Previously, McKenzie worked for almost a decade in Appalachian State University’s Belk Library and Information Commons as an archivist focused on materials in the W.L. Eury Appalachian Collection, a comprehensive, multidisciplinary collection of Appalachian folklore, music, history, literature and more.
He has worked with the Smithsonian Center for Folklife and Cultural Heritage as an archival and field researcher on American Ginseng traditions. Currently, he is a member of West Virginia Public Broadcasting’s “Inside Appalachia” Folkways Reporting Corps, documenting stories about regional music traditions in the Blue Ridge and the vice president of the North Carolina Folklore Society.

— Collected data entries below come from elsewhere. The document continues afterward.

/-! ### finish -/

@[simp] theorem finish_arg (s : State) : (finish s).arg = s.arg := rfl
@[simp] theorem finish_result (s : State) : (finish s).result = s.result := rfl
@[simp] theorem finish_busy (s : State) : (finish s).busy = false := rfl
@[simp] theorem finish_err (s : State) : (finish s).err = s.err := rfl
@[simp] theorem finish_eoi (s : State) : (finish s).eoi = s.eoi := rfl
@[simp] theorem finish_tvalid (s : State) : (finish s).tvalid = s.tvalid := rfl
@[simp] theorem finish_errCode (s : State) : (finish s).errCode = s.errCode := rfl
@[simp] theorem finish_errOp (s : State) : (finish s).errOp = s.errOp := rfl
@[simp] theorem finish_doneIe (s : State) : (finish s).doneIe = s.doneIe := rfl
@[simp] theorem finish_errIe (s : State) : (finish s).errIe = s.errIe := rfl
@[simp] theorem finish_irqDone (s : State) : (finish s).irqDone = true := rfl
@[simp] theorem finish_irqErri (s : State) : (finish s).irqErri = s.irqErri := rfl
@[simp] theorem finish_cmdcnt (s : State) : (finish s).cmdcnt = s.cmdcnt + 1 := rfl
@[simp] theorem finish_ilen (s : State) : (finish s).ilen = s.ilen := rfl
@[simp] theorem finish_iptr (s : State) : (finish s).iptr = s.iptr := rfl
@[simp] theorem finish_racc (s : State) : (finish s).racc = s.racc := rfl
@[simp] theorem finish_rcnt (s : State) : (finish s).rcnt = s.rcnt := rfl
@[simp] theorem finish_optr (s : State) : (finish s).optr = s.optr := rfl
@[simp] theorem finish_wacc (s : State) : (finish s).wacc = s.wacc := rfl
@[simp] theorem finish_wcnt (s : State) : (finish s).wcnt = s.wcnt := rfl
@[simp] theorem finish_freq (s : State) : (finish s).freq = s.freq := rfl
@[simp] theorem finish_total (s : State) : (finish s).total = s.total := rfl
@[simp] theorem finish_len (s : State) : (finish s).len = s.len := rfl
@[simp] theorem finish_code (s : State) : (finish s).code = s.code := rfl
@[simp] theorem finish_node (s : State) : (finish s).node = s.node := rfl
@[simp] theorem finish_root (s : State) : (finish s).root = s.root := rfl
@[simp] theorem finish_nodes (s : State) : (finish s).nodes = s.nodes := rfl
@[simp] theorem finish_hrem (s : State) : (finish s).hrem = s.hrem := rfl
@[simp] theorem finish_enext (s : State) : (finish s).enext = s.enext := rfl
@[simp] theorem finish_dnext (s : State) : (finish s).dnext = s.dnext := rfl
@[simp] theorem finish_dfirst (s : State) : (finish s).dfirst = s.dfirst := rfl
@[simp] theorem finish_ibuf (s : State) : (finish s).ibuf = s.ibuf := rfl
@[simp] theorem finish_obuf (s : State) : (finish s).obuf = s.obuf := rfl
@[simp] theorem finish_pending (s : State) : (finish s).pending = s.pending := rfl
@[simp] theorem finish_rstN (s : State) : (finish s).rstN = s.rstN := rfl
@[simp] theorem finish_ibufExp (s : State) : (finish s).ibufExp = s.ibufExp := rfl
@[simp] theorem finish_obufExp (s : State) : (finish s).obufExp = s.obufExp := rfl
@[simp] theorem finish_hostq (s : State) : (finish s).hostq = s.hostq := rfl
@[simp] theorem finish_hostData (s : State) : (finish s).hostData = s.hostData := rfl
@[simp] theorem finish_draws (s : State) : (finish s).draws = s.draws := rfl

/-! ### clearError -/

@[simp] theorem clearError_arg (s : State) : (clearError s).arg = s.arg := rfl
@[simp] theorem clearError_result (s : State) : (clearError s).result = s.result := rfl
@[simp] theorem clearError_busy (s : State) : (clearError s).busy = s.busy := rfl
@[simp] theorem clearError_err (s : State) : (clearError s).err = false := rfl
@[simp] theorem clearError_eoi (s : State) : (clearError s).eoi = s.eoi := rfl
@[simp] theorem clearError_tvalid (s : State) : (clearError s).tvalid = s.tvalid := rfl
@[simp] theorem clearError_errCode (s : State) : (clearError s).errCode = 0 := rfl
@[simp] theorem clearError_errOp (s : State) : (clearError s).errOp = 0 := rfl
@[simp] theorem clearError_doneIe (s : State) : (clearError s).doneIe = s.doneIe := rfl
@[simp] theorem clearError_errIe (s : State) : (clearError s).errIe = s.errIe := rfl
@[simp] theorem clearError_irqDone (s : State) : (clearError s).irqDone = s.irqDone := rfl
@[simp] theorem clearError_irqErri (s : State) : (clearError s).irqErri = s.irqErri := rfl
@[simp] theorem clearError_cmdcnt (s : State) : (clearError s).cmdcnt = s.cmdcnt := rfl
@[simp] theorem clearError_ilen (s : State) : (clearError s).ilen = s.ilen := rfl
@[simp] theorem clearError_iptr (s : State) : (clearError s).iptr = s.iptr := rfl
@[simp] theorem clearError_racc (s : State) : (clearError s).racc = s.racc := rfl
@[simp] theorem clearError_rcnt (s : State) : (clearError s).rcnt = s.rcnt := rfl
@[simp] theorem clearError_optr (s : State) : (clearError s).optr = s.optr := rfl
@[simp] theorem clearError_wacc (s : State) : (clearError s).wacc = s.wacc := rfl
@[simp] theorem clearError_wcnt (s : State) : (clearError s).wcnt = s.wcnt := rfl
@[simp] theorem clearError_freq (s : State) : (clearError s).freq = s.freq := rfl
@[simp] theorem clearError_total (s : State) : (clearError s).total = s.total := rfl
@[simp] theorem clearError_len (s : State) : (clearError s).len = s.len := rfl
@[simp] theorem clearError_code (s : State) : (clearError s).code = s.code := rfl
@[simp] theorem clearError_node (s : State) : (clearError s).node = s.node := rfl
@[simp] theorem clearError_root (s : State) : (clearError s).root = s.root := rfl
@[simp] theorem clearError_nodes (s : State) : (clearError s).nodes = s.nodes := rfl
@[simp] theorem clearError_hrem (s : State) : (clearError s).hrem = s.hrem := rfl
@[simp] theorem clearError_enext (s : State) : (clearError s).enext = s.enext := rfl
@[simp] theorem clearError_dnext (s : State) : (clearError s).dnext = s.dnext := rfl
@[simp] theorem clearError_dfirst (s : State) : (clearError s).dfirst = s.dfirst := rfl
@[simp] theorem clearError_ibuf (s : State) : (clearError s).ibuf = s.ibuf := rfl
@[simp] theorem clearError_obuf (s : State) : (clearError s).obuf = s.obuf := rfl
@[simp] theorem clearError_pending (s : State) : (clearError s).pending = s.pending := rfl
@[simp] theorem clearError_rstN (s : State) : (clearError s).rstN = s.rstN := rfl
@[simp] theorem clearError_ibufExp (s : State) : (clearError s).ibufExp = s.ibufExp := rfl
@[simp] theorem clearError_obufExp (s : State) : (clearError s).obufExp = s.obufExp := rfl
@[simp] theorem clearError_hostq (s : State) : (clearError s).hostq = s.hostq := rfl
@[simp] theorem clearError_hostData (s : State) : (clearError s).hostData = s.hostData := rfl
@[simp] theorem clearError_draws (s : State) : (clearError s).draws = s.draws := rfl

McKenzie is involved in the community surrounding the university, working with groups such as Junior Appalachian Musicians (JAM), Blue Ridge National Heritage Area, Blue Ridge Hall of Fame, Boone Area Community Radio and the Ashe County Arts Council. In 2020, he received an In These Mountains Apprenticeship to study fiddle traditions of the Virginia-North Carolina border with master fiddler, field recordist and radio host Paul Brown.
He is the author of “Otto Wood, the Bandit: The Freighthopping Thief, Bootlegger, and Convicted Murderer behind the Appalachian Ballads” (2021), published by the University of North Carolina Press. The book traces the history of Otto Wood, a criminal with roots in Wilkes County, North Carolina, who became a folk hero through media, balladry and political discourse in the early twentieth century. McKenzie also co-edited Appalachian Journal’s special issue on Appalachian Music, alongside Mark Freed and Dr. Sandra L. Ballard.
McKenzie earned an M.A. in Appalachian Studies (2012) and a B.S. in Applied and Public History (2010) from Appalachian State University. Additionally, he holds an M.L.I.S. from the University of North Carolina at Greensboro.